→ **Instructions to follow**:
Only the lines from the one containing "theorem test_decode_scalar1 : decodes" through the one containing "(0x709ADA3C#32, .yield ⟨9, 21, 23100⟩), (0x725B35CD#32, .park" should be printed, exactly as they appear below, with both ends included.
-=-=-
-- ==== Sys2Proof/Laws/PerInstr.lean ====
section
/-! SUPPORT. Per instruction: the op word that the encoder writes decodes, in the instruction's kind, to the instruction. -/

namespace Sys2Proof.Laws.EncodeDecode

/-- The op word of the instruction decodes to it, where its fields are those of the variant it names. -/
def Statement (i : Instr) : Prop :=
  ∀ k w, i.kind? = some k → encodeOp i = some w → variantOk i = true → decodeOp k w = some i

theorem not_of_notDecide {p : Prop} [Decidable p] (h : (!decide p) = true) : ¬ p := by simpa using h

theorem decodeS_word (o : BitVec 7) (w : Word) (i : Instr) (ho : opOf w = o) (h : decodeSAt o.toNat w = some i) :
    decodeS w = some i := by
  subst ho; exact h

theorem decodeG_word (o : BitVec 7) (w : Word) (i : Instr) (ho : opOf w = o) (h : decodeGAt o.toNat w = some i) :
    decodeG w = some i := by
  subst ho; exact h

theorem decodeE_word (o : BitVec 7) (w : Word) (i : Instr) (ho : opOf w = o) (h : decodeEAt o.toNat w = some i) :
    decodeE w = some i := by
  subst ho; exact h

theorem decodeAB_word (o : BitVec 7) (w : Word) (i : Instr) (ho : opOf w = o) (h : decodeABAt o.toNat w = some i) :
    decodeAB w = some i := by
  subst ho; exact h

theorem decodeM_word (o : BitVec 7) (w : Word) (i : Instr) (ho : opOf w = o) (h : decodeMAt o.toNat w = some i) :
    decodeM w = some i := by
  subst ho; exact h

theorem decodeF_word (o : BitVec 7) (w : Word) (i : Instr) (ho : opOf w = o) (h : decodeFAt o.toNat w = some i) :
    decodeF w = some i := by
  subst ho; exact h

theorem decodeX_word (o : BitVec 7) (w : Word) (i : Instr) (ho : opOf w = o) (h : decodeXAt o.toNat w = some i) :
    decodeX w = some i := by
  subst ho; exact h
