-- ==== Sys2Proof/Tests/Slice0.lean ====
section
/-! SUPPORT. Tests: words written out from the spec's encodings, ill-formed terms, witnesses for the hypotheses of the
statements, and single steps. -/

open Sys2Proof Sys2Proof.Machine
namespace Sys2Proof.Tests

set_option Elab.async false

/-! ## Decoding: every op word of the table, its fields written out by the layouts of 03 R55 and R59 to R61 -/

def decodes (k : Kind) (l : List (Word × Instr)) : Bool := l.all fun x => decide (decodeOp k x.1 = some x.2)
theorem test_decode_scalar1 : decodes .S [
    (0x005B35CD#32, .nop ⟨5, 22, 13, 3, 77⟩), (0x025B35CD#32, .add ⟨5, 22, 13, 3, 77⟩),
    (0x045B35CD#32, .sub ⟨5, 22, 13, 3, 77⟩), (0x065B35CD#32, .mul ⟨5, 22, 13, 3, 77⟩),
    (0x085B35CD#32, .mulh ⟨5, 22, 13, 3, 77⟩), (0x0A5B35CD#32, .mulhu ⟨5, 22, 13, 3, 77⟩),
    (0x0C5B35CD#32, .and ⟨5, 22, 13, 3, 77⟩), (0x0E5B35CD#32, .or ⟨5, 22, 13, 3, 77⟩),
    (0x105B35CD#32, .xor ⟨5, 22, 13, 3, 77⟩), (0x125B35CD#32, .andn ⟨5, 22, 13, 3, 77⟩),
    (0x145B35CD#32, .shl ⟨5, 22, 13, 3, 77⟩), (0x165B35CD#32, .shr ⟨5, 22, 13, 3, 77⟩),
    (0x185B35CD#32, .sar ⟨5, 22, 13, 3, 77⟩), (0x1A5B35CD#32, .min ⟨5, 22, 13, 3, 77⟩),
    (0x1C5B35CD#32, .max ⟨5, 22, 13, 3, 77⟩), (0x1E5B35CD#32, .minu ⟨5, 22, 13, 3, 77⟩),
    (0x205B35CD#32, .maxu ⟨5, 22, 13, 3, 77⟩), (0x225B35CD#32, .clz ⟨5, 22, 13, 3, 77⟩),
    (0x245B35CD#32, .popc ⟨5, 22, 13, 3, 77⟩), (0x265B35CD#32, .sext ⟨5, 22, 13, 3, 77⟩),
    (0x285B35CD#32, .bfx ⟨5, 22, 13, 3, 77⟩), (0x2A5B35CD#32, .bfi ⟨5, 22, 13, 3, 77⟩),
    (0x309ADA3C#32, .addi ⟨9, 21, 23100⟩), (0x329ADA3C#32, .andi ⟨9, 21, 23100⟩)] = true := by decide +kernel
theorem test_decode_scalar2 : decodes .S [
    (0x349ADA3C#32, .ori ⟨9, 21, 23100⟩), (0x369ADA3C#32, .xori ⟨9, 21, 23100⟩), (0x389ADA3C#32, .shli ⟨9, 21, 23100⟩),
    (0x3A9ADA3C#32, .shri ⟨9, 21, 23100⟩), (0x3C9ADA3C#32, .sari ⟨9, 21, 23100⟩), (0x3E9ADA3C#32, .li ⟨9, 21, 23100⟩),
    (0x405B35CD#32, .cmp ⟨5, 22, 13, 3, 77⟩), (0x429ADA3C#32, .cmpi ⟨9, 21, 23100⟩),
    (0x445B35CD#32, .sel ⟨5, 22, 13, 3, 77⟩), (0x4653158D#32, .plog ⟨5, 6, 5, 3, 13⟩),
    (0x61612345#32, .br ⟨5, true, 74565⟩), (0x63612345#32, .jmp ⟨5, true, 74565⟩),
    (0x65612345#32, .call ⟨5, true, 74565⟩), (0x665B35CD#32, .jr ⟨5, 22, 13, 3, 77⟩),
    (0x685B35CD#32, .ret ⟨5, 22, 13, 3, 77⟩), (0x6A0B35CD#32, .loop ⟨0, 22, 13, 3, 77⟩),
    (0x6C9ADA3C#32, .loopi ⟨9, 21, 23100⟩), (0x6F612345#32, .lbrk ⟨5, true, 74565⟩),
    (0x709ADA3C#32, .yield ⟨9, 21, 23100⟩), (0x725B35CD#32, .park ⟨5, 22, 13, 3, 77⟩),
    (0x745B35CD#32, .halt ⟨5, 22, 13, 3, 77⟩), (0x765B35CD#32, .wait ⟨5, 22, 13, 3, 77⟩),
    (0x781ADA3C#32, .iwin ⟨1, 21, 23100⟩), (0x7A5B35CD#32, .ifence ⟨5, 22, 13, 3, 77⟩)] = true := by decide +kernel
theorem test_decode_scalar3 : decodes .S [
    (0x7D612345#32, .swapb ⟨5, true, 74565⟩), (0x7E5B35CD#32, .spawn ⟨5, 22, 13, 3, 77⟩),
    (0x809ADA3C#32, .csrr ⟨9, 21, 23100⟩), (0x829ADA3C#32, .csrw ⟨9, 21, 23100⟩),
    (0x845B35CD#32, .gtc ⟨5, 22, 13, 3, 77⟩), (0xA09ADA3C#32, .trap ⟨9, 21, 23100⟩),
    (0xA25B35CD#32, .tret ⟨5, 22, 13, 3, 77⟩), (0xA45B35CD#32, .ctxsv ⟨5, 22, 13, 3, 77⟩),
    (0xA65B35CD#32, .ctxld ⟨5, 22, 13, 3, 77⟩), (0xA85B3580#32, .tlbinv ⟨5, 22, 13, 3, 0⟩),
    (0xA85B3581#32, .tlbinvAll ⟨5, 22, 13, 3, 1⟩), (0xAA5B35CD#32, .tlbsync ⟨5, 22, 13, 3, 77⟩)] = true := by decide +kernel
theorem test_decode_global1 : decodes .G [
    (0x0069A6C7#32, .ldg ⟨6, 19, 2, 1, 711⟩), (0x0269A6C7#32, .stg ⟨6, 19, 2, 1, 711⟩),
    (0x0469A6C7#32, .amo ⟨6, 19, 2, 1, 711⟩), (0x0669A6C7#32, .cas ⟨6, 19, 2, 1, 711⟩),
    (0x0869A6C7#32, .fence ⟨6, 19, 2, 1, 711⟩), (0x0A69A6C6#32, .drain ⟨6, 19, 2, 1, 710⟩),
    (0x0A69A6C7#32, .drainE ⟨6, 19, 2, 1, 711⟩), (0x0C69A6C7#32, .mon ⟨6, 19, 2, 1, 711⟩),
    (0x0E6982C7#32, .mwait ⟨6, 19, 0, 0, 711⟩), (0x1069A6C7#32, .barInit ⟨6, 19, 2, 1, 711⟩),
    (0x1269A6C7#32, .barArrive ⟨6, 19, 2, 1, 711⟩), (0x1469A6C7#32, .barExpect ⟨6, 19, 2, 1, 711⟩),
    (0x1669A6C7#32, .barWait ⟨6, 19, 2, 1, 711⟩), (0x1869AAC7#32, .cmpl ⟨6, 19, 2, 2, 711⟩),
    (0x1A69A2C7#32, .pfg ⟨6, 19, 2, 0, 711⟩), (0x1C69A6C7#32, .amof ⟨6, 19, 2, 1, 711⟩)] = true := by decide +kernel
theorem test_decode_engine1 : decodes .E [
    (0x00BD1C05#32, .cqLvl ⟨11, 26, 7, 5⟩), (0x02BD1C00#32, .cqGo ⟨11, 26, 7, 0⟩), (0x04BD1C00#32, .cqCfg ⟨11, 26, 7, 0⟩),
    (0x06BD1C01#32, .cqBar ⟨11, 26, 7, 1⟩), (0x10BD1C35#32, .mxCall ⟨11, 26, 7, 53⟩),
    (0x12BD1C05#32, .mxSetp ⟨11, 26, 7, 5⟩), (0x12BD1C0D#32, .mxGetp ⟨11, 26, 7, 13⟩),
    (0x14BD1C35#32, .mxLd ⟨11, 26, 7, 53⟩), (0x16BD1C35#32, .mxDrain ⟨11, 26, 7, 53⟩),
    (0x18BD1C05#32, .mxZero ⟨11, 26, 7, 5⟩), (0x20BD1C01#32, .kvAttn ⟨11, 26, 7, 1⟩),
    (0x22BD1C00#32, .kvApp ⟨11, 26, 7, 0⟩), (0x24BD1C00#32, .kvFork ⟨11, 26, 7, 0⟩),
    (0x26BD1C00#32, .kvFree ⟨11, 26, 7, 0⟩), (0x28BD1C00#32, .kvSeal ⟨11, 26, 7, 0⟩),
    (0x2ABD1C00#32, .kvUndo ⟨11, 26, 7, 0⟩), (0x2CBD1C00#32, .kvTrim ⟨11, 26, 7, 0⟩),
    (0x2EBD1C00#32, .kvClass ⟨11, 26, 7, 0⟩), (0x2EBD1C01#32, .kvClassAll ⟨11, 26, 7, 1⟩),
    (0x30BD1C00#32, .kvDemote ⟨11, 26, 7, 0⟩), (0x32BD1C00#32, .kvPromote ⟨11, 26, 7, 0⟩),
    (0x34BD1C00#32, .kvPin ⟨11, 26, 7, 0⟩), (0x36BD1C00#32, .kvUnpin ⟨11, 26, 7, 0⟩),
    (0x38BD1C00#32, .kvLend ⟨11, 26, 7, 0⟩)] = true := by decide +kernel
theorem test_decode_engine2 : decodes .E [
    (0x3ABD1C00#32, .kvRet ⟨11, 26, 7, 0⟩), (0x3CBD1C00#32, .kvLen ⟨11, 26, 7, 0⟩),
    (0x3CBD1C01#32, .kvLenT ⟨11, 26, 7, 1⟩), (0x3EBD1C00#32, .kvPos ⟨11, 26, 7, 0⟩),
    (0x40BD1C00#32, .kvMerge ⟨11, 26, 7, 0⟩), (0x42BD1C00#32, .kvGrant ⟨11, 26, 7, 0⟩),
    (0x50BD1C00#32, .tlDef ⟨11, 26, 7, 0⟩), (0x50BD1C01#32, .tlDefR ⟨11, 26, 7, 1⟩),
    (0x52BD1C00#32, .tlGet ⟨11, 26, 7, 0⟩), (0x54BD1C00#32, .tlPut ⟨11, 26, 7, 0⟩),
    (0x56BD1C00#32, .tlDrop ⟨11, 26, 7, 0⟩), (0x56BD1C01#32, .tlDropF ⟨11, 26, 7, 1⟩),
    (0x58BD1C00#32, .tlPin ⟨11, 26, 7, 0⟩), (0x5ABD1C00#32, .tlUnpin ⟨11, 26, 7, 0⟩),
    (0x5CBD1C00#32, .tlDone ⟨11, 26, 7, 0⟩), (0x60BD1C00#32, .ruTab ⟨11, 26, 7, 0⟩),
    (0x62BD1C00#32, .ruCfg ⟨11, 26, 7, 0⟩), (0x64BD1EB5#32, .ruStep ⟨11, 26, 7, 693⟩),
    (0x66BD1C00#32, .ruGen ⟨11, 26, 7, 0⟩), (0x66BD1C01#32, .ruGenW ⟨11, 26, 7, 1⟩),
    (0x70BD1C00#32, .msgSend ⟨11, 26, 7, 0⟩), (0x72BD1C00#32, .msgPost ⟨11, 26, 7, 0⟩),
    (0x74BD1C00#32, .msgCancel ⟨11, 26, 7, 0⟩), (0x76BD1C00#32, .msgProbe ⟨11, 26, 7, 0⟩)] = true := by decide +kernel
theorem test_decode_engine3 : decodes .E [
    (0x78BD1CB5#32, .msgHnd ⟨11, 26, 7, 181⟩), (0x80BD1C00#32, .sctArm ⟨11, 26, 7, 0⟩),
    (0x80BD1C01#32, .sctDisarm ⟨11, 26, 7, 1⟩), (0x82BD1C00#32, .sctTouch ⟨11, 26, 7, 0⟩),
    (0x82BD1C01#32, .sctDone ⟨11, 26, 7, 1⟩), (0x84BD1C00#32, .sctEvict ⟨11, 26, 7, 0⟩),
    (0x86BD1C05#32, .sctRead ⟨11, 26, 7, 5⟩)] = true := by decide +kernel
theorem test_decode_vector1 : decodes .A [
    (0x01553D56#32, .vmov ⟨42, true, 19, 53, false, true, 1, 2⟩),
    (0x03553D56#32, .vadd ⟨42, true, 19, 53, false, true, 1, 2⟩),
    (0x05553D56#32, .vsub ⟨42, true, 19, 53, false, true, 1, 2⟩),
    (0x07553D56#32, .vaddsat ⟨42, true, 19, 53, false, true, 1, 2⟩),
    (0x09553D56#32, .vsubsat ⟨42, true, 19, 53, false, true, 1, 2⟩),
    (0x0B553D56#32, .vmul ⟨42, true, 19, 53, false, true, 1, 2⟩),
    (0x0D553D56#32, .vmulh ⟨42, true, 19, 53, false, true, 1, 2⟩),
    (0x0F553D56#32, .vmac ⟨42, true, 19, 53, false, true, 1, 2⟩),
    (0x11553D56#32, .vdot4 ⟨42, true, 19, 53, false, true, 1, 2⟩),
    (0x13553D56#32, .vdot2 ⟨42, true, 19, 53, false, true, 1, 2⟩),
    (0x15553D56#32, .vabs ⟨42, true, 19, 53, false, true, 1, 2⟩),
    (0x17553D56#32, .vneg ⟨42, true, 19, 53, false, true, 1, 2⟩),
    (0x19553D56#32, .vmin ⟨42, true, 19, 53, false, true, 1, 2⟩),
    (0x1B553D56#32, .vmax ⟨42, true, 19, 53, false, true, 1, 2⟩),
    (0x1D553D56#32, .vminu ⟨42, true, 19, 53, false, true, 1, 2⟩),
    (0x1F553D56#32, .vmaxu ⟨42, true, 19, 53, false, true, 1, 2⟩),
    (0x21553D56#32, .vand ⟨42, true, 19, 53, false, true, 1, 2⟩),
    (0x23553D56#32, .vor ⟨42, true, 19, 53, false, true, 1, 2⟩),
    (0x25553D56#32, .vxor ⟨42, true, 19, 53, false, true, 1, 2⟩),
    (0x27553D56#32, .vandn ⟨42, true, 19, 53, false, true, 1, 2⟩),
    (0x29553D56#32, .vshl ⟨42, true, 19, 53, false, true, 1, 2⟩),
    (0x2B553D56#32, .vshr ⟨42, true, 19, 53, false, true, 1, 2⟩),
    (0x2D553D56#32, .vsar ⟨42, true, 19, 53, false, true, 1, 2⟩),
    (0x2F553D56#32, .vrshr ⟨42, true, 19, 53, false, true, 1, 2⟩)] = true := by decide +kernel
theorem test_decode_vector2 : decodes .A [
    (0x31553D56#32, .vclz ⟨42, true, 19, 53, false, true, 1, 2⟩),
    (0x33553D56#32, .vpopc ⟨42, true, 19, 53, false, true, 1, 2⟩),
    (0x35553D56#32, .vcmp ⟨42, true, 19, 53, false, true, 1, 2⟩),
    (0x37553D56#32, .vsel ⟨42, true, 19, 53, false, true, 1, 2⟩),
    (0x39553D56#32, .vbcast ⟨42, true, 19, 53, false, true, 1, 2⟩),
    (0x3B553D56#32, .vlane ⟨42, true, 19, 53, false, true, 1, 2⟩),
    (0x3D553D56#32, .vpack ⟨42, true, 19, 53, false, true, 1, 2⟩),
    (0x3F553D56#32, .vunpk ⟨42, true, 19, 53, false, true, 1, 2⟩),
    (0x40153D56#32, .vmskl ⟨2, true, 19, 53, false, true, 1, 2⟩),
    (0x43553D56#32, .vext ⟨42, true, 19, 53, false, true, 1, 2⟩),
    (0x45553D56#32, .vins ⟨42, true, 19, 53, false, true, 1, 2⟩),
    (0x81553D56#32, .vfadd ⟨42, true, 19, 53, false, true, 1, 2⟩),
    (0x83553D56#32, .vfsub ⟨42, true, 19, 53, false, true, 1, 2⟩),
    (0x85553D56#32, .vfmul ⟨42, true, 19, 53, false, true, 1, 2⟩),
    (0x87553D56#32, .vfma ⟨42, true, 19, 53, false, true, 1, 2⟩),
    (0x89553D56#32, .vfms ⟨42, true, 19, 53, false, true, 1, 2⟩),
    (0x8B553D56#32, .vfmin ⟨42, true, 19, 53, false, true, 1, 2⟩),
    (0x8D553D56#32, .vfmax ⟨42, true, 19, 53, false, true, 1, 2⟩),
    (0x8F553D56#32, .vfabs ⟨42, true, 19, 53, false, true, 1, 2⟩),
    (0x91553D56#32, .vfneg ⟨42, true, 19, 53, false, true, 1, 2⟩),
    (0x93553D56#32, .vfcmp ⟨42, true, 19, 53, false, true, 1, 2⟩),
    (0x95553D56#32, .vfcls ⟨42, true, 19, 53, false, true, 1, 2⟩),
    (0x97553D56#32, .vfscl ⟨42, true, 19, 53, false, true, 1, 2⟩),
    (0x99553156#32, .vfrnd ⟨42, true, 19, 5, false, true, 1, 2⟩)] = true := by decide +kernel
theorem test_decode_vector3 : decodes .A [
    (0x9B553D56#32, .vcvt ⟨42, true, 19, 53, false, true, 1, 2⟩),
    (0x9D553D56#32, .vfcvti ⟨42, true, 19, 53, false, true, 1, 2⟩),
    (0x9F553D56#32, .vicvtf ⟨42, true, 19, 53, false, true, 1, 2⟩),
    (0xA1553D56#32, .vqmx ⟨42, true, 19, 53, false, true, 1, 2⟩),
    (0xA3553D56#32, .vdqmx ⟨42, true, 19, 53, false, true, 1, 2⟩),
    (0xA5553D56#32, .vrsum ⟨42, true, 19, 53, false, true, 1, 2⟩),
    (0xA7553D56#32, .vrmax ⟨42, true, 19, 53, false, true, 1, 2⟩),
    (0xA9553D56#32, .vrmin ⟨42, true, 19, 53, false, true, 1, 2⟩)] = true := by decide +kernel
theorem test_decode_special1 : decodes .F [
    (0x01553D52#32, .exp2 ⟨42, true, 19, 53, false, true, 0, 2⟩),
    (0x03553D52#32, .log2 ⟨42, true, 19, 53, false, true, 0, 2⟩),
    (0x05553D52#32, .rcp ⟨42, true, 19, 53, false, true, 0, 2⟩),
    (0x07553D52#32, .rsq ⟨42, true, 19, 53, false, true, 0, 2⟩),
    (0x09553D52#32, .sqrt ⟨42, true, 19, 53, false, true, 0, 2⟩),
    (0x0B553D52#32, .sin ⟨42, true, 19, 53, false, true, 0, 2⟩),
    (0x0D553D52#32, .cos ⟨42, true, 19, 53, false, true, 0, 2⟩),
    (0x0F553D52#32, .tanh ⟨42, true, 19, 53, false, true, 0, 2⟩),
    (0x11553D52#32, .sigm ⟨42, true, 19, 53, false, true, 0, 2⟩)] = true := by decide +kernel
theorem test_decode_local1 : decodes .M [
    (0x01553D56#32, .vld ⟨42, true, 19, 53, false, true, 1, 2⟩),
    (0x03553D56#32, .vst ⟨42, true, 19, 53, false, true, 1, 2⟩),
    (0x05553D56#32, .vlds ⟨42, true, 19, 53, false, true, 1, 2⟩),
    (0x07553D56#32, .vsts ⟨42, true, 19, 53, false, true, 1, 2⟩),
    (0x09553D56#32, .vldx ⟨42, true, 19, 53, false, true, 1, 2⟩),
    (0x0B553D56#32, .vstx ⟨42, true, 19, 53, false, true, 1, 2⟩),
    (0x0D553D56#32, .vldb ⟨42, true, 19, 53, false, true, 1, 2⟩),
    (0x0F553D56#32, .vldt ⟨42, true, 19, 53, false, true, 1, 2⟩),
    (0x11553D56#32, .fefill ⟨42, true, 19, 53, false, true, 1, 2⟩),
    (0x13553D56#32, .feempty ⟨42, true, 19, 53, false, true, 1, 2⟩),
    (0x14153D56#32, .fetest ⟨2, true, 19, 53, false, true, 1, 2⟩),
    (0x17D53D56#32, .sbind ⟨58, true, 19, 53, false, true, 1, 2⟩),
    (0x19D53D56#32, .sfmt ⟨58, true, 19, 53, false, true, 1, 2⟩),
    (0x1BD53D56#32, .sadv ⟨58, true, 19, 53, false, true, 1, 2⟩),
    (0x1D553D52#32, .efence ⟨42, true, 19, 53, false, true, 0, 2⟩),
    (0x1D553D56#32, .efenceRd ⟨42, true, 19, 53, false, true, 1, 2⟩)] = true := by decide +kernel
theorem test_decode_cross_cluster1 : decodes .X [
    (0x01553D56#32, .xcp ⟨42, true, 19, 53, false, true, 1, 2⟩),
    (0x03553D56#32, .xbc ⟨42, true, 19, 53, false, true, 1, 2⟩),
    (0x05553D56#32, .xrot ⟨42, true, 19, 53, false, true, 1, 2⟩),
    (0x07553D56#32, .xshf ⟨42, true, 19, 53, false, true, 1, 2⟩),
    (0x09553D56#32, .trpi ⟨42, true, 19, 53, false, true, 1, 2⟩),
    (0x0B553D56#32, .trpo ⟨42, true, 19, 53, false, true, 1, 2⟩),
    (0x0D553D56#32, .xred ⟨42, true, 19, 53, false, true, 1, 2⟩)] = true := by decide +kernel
-=-=-
→ **Exercise output**:
theorem test_decode_scalar1 : decodes .S [
    (0x005B35CD#32, .nop ⟨5, 22, 13, 3, 77⟩), (0x025B35CD#32, .add ⟨5, 22, 13, 3, 77⟩),
    (0x045B35CD#32, .sub ⟨5, 22, 13, 3, 77⟩), (0x065B35CD#32, .mul ⟨5, 22, 13, 3, 77⟩),
    (0x085B35CD#32, .mulh ⟨5, 22, 13, 3, 77⟩), (0x0A5B35CD#32, .mulhu ⟨5, 22, 13, 3, 77⟩),
    (0x0C5B35CD#32, .and ⟨5, 22, 13, 3, 77⟩), (0x0E5B35CD#32, .or ⟨5, 22, 13, 3, 77⟩),
    (0x105B35CD#32, .xor ⟨5, 22, 13, 3, 77⟩), (0x125B35CD#32, .andn ⟨5, 22, 13, 3, 77⟩),
    (0x145B35CD#32, .shl ⟨5, 22, 13, 3, 77⟩), (0x165B35CD#32, .shr ⟨5, 22, 13, 3, 77⟩),
    (0x185B35CD#32, .sar ⟨5, 22, 13, 3, 77⟩), (0x1A5B35CD#32, .min ⟨5, 22, 13, 3, 77⟩),
    (0x1C5B35CD#32, .max ⟨5, 22, 13, 3, 77⟩), (0x1E5B35CD#32, .minu ⟨5, 22, 13, 3, 77⟩),
    (0x205B35CD#32, .maxu ⟨5, 22, 13, 3, 77⟩), (0x225B35CD#32, .clz ⟨5, 22, 13, 3, 77⟩),
    (0x245B35CD#32, .popc ⟨5, 22, 13, 3, 77⟩), (0x265B35CD#32, .sext ⟨5, 22, 13, 3, 77⟩),
    (0x285B35CD#32, .bfx ⟨5, 22, 13, 3, 77⟩), (0x2A5B35CD#32, .bfi ⟨5, 22, 13, 3, 77⟩),
    (0x309ADA3C#32, .addi ⟨9, 21, 23100⟩), (0x329ADA3C#32, .andi ⟨9, 21, 23100⟩)] = true := by decide +kernel
theorem test_decode_scalar2 : decodes .S [
    (0x349ADA3C#32, .ori ⟨9, 21, 23100⟩), (0x369ADA3C#32, .xori ⟨9, 21, 23100⟩), (0x389ADA3C#32, .shli ⟨9, 21, 23100⟩),
    (0x3A9ADA3C#32, .shri ⟨9, 21, 23100⟩), (0x3C9ADA3C#32, .sari ⟨9, 21, 23100⟩), (0x3E9ADA3C#32, .li ⟨9, 21, 23100⟩),
    (0x405B35CD#32, .cmp ⟨5, 22, 13, 3, 77⟩), (0x429ADA3C#32, .cmpi ⟨9, 21, 23100⟩),
    (0x445B35CD#32, .sel ⟨5, 22, 13, 3, 77⟩), (0x4653158D#32, .plog ⟨5, 6, 5, 3, 13⟩),
    (0x61612345#32, .br ⟨5, true, 74565⟩), (0x63612345#32, .jmp ⟨5, true, 74565⟩),
    (0x65612345#32, .call ⟨5, true, 74565⟩), (0x665B35CD#32, .jr ⟨5, 22, 13, 3, 77⟩),
    (0x685B35CD#32, .ret ⟨5, 22, 13, 3, 77⟩), (0x6A0B35CD#32, .loop ⟨0, 22, 13, 3, 77⟩),
    (0x6C9ADA3C#32, .loopi ⟨9, 21, 23100⟩), (0x6F612345#32, .lbrk ⟨5, true, 74565⟩),
    (0x709ADA3C#32, .yield ⟨9, 21, 23100⟩), (0x725B35CD#32, .park ⟨5, 22, 13, 3, 77⟩),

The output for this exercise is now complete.